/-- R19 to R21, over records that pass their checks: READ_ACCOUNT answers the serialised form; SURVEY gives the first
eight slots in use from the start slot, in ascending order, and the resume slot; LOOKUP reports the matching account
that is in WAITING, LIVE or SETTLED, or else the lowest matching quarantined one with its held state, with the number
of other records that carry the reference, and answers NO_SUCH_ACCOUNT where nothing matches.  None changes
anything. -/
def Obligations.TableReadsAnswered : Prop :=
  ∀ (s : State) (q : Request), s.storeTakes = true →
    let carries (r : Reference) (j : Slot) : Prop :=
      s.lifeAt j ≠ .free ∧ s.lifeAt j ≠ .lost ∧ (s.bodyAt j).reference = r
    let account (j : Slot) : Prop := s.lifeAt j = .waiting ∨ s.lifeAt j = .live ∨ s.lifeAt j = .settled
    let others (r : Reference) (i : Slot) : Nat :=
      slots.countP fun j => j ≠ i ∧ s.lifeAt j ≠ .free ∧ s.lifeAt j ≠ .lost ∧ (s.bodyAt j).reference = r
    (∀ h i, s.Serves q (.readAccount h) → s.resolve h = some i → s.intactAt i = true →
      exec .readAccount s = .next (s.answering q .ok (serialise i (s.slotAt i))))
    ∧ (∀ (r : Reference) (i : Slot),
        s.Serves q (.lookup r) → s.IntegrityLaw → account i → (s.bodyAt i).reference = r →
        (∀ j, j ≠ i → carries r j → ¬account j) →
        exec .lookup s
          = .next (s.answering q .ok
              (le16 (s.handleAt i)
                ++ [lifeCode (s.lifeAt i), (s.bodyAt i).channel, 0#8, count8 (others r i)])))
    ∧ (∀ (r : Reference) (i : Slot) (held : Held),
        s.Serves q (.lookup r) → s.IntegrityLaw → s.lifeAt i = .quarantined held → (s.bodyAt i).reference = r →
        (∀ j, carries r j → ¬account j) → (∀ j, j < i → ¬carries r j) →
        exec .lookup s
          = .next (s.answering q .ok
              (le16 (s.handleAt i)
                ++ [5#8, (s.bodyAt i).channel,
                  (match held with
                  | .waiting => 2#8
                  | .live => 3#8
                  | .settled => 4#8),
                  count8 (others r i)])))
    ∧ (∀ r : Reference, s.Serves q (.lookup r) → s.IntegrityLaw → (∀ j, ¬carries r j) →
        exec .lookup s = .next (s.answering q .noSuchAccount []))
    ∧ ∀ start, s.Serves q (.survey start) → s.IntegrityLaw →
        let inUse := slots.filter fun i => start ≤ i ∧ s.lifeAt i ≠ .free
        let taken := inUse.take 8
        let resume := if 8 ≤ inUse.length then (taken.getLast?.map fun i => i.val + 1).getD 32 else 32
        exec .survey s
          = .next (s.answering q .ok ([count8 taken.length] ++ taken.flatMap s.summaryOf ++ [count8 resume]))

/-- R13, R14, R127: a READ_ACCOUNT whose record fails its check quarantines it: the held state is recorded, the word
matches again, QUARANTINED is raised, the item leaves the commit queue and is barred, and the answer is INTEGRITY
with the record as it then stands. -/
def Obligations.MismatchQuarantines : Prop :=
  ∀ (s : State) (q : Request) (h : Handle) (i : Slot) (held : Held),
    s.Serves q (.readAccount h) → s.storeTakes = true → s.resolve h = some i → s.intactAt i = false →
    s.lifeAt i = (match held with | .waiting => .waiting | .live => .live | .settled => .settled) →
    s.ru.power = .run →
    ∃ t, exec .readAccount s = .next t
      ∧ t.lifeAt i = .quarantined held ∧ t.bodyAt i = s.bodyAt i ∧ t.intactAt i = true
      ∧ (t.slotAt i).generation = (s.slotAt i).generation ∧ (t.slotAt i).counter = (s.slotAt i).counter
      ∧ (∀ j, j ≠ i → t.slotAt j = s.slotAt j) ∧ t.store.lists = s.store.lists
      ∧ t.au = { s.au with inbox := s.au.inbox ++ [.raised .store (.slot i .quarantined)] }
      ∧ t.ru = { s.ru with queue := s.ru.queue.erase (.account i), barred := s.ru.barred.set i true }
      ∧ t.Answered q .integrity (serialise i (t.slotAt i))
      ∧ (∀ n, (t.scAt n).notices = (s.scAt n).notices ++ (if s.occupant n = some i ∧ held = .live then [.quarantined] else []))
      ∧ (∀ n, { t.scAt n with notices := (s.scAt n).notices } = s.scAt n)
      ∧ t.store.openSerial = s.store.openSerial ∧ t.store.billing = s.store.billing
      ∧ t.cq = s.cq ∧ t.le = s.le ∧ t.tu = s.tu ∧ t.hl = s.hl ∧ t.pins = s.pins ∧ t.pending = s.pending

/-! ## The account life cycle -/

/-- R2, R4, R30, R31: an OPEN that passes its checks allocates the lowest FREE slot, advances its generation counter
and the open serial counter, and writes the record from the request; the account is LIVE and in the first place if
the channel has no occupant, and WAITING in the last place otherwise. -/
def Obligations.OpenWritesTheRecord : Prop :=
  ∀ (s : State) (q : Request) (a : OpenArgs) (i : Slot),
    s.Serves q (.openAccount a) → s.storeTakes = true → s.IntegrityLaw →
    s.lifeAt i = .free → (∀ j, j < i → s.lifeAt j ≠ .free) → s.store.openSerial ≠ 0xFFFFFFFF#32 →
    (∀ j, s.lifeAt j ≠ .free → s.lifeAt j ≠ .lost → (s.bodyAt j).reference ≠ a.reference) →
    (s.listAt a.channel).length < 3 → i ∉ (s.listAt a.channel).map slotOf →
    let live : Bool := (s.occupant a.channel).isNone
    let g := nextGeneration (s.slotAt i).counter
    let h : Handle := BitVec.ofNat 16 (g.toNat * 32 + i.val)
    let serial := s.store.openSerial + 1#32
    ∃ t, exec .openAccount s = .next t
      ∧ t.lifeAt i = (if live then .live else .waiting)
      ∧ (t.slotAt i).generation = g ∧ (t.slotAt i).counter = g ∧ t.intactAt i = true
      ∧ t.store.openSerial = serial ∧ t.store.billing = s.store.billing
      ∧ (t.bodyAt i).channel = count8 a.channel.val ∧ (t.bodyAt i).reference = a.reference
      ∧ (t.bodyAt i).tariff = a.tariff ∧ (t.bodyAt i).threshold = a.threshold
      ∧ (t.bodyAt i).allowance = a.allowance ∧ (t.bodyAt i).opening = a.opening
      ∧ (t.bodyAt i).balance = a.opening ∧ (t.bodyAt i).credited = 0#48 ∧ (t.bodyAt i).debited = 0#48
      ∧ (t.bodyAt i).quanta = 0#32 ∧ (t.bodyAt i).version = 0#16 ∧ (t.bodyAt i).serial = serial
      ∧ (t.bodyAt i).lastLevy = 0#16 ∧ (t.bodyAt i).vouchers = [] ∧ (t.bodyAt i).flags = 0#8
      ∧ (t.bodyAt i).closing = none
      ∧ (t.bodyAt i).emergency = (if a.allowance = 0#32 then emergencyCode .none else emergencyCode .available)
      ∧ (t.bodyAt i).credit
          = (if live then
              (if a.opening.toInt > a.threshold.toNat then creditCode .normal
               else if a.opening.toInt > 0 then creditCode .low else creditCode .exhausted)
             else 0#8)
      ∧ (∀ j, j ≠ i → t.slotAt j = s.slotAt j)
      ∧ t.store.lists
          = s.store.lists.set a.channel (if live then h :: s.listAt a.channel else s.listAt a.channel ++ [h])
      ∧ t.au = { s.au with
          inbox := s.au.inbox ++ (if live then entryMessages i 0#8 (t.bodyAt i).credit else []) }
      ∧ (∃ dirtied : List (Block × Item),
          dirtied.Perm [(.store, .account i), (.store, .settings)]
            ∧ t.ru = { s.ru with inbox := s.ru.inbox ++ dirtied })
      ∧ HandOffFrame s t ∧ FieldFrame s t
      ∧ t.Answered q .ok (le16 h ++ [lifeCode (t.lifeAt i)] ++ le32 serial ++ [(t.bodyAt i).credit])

========================================================================

About this task - Using the records above, write out exactly the lines between the one holding "let resume := if" and the one holding "[.quarantined] else []))", inclusive; leave everything else out.

Response for this exercise -
        let resume := if 8 ≤ inUse.length then (taken.getLast?.map fun i => i.val + 1).getD 32 else 32
        exec .survey s
          = .next (s.answering q .ok ([count8 taken.length] ++ taken.flatMap s.summaryOf ++ [count8 resume]))

/-- R13, R14, R127: a READ_ACCOUNT whose record fails its check quarantines it: the held state is recorded, the word
matches again, QUARANTINED is raised, the item leaves the commit queue and is barred, and the answer is INTEGRITY
with the record as it then stands. -/
def Obligations.MismatchQuarantines : Prop :=
  ∀ (s : State) (q : Request) (h : Handle) (i : Slot) (held : Held),
    s.Serves q (.readAccount h) → s.storeTakes = true → s.resolve h = some i → s.intactAt i = false →
    s.lifeAt i = (match held with | .waiting => .waiting | .live => .live | .settled => .settled) →
    s.ru.power = .run →
    ∃ t, exec .readAccount s = .next t
      ∧ t.lifeAt i = .quarantined held ∧ t.bodyAt i = s.bodyAt i ∧ t.intactAt i = true
      ∧ (t.slotAt i).generation = (s.slotAt i).generation ∧ (t.slotAt i).counter = (s.slotAt i).counter
      ∧ (∀ j, j ≠ i → t.slotAt j = s.slotAt j) ∧ t.store.lists = s.store.lists
      ∧ t.au = { s.au with inbox := s.au.inbox ++ [.raised .store (.slot i .quarantined)] }
      ∧ t.ru = { s.ru with queue := s.ru.queue.erase (.account i), barred := s.ru.barred.set i true }
      ∧ t.Answered q .integrity (serialise i (t.slotAt i))
      ∧ (∀ n, (t.scAt n).notices = (s.scAt n).notices ++ (if s.occupant n = some i ∧ held = .live then [.quarantined] else []))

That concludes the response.